- _What you are asked to do_: Scan the entries for lines with the word "hartAbsent", then copy those lines.

* * * * * * * * *

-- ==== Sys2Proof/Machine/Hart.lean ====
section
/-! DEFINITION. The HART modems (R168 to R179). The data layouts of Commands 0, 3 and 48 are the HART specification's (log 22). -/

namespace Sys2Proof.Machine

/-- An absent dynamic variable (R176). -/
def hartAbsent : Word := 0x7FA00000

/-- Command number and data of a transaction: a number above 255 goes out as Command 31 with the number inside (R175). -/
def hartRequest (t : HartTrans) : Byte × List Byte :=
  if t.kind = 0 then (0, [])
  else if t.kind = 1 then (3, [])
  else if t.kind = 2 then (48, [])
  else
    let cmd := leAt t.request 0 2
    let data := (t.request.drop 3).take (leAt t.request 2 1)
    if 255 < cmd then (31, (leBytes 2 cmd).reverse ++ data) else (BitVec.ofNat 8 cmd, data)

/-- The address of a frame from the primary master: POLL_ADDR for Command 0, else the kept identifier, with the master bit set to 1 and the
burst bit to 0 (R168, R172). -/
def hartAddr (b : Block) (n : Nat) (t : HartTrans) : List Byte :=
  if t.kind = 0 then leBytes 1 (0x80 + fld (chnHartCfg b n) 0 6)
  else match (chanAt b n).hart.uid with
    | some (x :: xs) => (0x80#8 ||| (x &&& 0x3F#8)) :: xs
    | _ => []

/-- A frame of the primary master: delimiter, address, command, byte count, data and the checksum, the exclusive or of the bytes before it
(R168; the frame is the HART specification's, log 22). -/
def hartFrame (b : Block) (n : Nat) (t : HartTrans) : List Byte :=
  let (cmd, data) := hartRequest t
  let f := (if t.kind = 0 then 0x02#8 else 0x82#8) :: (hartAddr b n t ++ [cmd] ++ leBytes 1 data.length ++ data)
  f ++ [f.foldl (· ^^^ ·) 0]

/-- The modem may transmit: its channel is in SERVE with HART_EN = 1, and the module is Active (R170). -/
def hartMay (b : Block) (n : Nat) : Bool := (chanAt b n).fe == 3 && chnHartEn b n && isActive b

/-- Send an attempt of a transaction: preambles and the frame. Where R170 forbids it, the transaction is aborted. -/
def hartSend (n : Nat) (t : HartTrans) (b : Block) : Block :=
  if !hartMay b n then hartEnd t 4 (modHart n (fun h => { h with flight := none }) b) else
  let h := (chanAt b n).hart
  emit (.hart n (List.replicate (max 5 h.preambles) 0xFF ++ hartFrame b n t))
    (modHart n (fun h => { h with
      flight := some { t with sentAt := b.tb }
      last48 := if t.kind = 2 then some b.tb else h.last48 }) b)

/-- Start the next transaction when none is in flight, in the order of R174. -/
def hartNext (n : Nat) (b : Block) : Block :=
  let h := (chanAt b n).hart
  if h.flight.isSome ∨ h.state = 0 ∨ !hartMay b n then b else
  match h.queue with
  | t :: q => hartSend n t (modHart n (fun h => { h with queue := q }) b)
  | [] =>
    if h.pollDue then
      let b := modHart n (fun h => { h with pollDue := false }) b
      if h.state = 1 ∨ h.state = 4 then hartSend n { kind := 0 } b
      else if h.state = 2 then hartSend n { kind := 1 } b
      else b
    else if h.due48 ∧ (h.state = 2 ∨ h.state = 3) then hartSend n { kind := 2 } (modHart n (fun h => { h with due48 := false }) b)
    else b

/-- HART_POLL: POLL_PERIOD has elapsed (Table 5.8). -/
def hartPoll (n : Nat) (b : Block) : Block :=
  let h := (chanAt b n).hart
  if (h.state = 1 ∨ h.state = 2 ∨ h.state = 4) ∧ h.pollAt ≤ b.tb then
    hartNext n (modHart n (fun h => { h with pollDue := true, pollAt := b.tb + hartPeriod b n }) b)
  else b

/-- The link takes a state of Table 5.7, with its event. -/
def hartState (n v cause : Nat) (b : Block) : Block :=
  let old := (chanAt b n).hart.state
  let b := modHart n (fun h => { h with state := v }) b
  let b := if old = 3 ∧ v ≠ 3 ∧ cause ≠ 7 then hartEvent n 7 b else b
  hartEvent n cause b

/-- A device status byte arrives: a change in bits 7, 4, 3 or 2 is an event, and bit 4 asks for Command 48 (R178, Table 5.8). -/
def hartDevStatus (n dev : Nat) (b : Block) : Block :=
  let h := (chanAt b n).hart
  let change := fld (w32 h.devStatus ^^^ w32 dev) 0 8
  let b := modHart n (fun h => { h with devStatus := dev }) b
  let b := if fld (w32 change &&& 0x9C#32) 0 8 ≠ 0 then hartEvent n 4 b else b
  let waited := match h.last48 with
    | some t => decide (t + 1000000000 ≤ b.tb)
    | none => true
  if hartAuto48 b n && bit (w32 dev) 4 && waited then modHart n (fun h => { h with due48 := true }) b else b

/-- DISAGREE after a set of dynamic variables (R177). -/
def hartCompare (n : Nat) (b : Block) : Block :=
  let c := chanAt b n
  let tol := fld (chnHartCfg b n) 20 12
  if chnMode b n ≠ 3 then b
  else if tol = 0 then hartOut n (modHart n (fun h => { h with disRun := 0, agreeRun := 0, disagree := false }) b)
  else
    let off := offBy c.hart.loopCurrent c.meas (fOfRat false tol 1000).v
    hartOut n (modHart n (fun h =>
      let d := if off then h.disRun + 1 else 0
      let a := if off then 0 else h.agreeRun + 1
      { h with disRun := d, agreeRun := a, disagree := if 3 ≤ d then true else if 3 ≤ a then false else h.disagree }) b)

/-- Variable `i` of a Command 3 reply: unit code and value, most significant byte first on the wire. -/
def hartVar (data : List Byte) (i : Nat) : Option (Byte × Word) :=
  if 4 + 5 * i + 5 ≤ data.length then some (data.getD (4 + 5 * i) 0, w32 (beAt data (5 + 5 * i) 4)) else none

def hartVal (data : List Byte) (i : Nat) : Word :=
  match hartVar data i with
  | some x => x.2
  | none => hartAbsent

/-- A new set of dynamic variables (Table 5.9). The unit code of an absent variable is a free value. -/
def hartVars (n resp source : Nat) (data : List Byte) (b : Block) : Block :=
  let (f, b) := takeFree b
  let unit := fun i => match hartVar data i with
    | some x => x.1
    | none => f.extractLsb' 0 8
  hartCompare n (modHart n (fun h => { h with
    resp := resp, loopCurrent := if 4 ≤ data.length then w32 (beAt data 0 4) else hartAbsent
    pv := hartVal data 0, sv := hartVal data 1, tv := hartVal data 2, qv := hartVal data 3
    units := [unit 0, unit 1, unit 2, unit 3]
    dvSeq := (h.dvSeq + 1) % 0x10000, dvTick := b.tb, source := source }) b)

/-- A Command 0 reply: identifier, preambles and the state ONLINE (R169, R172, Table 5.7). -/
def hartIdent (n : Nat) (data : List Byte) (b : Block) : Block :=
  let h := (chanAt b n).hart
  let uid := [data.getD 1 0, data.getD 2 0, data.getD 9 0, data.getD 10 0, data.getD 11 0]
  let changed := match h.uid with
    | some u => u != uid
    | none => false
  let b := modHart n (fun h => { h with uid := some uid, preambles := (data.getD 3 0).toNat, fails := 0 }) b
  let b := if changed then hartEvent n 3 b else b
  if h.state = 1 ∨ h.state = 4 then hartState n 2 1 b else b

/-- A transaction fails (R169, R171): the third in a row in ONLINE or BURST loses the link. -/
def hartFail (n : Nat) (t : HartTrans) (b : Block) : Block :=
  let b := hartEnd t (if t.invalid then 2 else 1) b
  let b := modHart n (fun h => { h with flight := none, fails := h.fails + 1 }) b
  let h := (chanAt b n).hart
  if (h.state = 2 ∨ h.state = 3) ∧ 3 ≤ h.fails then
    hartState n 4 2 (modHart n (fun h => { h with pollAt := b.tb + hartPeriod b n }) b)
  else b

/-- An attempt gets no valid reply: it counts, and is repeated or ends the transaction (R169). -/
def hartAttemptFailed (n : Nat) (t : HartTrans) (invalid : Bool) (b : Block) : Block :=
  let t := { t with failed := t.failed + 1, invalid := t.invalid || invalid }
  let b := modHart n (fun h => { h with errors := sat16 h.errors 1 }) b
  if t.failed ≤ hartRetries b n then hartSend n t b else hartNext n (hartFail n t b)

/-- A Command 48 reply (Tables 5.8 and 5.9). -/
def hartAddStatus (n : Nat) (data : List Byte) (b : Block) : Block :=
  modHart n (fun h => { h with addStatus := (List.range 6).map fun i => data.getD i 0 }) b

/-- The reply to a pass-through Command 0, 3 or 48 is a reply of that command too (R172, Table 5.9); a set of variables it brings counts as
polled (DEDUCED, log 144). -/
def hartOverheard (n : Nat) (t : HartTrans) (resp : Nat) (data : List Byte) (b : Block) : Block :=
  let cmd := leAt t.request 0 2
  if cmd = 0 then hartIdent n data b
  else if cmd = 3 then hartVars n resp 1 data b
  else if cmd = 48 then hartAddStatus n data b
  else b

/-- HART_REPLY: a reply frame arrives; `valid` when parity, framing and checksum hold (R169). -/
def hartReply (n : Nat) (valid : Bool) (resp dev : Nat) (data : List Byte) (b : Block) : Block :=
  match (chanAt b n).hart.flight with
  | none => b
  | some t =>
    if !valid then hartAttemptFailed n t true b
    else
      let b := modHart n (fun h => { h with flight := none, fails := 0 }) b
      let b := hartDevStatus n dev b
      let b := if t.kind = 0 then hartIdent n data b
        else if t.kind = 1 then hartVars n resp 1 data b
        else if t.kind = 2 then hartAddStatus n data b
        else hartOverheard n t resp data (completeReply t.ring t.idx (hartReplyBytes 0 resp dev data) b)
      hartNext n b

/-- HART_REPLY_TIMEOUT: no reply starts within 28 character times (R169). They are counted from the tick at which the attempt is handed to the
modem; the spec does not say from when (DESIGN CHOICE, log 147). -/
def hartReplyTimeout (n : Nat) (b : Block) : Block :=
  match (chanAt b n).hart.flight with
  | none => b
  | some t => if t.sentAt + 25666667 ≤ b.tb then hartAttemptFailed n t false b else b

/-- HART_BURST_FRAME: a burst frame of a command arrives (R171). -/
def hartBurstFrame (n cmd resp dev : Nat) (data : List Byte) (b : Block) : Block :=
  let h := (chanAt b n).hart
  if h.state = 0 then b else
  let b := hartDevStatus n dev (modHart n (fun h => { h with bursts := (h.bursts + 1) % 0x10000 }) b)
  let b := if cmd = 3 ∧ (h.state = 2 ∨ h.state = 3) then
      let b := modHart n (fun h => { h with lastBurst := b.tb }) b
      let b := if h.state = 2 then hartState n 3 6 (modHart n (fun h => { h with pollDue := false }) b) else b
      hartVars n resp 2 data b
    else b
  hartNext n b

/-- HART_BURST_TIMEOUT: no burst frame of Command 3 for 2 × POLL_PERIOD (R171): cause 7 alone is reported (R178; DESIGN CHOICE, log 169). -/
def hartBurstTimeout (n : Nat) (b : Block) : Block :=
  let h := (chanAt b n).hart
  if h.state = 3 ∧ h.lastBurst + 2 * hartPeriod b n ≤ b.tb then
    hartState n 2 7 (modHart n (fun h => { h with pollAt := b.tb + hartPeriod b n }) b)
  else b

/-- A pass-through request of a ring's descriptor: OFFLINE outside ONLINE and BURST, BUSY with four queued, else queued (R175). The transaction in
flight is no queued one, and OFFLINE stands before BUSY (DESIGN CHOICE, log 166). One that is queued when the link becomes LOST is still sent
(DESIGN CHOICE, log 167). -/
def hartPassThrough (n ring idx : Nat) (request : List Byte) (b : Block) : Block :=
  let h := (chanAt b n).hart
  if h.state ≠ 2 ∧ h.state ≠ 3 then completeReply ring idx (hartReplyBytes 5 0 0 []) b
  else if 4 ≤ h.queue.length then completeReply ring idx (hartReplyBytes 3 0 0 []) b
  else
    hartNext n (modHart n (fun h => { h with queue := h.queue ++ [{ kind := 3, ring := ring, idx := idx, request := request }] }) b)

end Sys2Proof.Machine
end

* * * * * * * * *

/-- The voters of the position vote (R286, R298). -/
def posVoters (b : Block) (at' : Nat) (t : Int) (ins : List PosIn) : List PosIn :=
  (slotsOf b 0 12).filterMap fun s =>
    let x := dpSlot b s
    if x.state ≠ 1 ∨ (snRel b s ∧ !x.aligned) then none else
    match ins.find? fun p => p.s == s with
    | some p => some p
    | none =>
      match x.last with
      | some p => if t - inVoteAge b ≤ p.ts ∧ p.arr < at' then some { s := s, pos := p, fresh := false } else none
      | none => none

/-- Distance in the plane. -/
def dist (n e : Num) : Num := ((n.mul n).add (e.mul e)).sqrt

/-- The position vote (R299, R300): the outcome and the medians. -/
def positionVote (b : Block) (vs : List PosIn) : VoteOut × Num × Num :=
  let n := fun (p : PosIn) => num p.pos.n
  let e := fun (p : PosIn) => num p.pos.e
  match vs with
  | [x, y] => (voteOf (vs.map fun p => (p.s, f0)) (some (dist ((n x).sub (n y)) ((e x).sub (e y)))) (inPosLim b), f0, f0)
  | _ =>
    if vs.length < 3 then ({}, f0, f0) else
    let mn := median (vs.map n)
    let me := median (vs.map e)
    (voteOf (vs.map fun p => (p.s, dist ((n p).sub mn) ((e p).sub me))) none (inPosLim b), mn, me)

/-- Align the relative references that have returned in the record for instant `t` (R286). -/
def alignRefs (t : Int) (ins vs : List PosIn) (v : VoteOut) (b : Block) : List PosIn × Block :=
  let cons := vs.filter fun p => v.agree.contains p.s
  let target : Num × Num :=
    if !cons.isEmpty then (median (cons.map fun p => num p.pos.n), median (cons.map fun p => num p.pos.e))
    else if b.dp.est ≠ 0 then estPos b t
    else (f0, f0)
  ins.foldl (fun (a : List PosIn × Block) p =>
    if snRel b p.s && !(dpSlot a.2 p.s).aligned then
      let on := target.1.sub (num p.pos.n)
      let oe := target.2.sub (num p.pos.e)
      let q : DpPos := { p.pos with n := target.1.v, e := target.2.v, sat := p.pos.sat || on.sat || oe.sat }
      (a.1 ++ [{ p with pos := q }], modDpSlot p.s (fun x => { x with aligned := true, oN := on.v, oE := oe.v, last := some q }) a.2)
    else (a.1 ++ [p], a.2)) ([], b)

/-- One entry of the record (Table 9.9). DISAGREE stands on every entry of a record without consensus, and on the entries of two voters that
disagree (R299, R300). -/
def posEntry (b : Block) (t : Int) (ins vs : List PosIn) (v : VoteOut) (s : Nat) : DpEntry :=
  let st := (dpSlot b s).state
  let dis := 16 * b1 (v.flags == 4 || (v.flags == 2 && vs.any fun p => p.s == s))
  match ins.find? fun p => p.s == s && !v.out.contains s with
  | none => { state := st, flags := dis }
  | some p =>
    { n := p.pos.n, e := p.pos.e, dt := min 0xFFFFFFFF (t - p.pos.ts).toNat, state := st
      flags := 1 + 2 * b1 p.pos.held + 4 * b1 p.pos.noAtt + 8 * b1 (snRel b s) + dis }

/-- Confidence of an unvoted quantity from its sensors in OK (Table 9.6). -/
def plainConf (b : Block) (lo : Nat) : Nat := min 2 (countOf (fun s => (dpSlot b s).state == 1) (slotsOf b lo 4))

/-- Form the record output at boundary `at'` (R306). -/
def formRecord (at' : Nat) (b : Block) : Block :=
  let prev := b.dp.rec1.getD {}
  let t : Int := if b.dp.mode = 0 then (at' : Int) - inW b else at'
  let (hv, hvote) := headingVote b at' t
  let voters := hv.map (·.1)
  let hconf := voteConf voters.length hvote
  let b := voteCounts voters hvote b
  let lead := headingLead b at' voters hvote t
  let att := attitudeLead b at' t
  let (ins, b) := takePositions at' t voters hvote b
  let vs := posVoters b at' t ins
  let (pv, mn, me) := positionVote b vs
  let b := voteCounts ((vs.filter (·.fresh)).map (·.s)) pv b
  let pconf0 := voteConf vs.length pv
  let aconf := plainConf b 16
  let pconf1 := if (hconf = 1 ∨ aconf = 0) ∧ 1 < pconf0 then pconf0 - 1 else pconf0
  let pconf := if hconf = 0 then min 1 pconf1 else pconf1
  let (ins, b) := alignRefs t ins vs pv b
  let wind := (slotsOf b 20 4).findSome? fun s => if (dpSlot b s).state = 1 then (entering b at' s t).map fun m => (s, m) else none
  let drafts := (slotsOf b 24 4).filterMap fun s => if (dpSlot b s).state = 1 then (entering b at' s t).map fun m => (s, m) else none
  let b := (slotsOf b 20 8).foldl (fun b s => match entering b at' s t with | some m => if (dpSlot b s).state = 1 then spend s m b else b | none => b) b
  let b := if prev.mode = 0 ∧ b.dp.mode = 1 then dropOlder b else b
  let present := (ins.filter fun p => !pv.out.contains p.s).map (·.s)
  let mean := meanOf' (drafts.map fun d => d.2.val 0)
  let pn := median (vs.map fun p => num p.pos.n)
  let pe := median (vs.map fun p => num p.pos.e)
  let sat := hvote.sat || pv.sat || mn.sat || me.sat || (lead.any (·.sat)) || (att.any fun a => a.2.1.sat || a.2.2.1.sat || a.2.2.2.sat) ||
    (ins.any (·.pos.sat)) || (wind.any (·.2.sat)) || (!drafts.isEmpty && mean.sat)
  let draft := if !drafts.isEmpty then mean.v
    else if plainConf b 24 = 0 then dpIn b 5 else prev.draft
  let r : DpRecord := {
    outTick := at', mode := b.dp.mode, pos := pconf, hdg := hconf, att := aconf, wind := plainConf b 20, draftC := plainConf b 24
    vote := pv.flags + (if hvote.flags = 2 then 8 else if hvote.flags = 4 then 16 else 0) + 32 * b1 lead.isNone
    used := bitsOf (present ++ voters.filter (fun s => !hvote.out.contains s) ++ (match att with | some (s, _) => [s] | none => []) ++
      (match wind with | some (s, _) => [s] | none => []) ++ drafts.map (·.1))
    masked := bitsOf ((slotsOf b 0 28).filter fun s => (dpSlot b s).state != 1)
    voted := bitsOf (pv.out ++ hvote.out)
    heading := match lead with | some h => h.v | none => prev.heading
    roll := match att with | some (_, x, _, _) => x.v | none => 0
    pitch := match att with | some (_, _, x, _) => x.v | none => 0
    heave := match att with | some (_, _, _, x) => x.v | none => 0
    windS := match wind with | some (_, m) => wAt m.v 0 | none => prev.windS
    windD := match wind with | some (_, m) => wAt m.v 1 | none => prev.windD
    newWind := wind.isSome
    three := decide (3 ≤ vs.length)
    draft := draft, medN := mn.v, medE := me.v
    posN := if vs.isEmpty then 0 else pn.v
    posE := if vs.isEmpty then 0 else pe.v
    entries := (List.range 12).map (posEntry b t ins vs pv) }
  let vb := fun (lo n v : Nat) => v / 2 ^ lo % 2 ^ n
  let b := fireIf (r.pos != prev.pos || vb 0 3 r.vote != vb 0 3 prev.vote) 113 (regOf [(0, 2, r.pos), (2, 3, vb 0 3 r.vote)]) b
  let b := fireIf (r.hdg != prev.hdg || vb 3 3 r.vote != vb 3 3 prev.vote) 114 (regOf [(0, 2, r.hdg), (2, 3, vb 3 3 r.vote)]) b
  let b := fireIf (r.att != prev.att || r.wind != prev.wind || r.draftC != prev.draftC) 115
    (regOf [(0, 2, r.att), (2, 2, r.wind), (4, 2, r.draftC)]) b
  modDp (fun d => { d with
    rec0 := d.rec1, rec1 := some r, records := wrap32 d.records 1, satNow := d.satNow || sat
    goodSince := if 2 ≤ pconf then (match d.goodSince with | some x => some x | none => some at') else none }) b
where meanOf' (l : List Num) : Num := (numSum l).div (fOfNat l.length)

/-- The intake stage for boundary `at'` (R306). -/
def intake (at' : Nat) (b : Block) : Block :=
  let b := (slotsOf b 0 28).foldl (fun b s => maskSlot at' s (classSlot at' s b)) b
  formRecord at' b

* * * * * * * * *

- _Response to the task_:
def hartAbsent : Word := 0x7FA00000
  | none => hartAbsent
    resp := resp, loopCurrent := if 4 ≤ data.length then w32 (beAt data 0 4) else hartAbsent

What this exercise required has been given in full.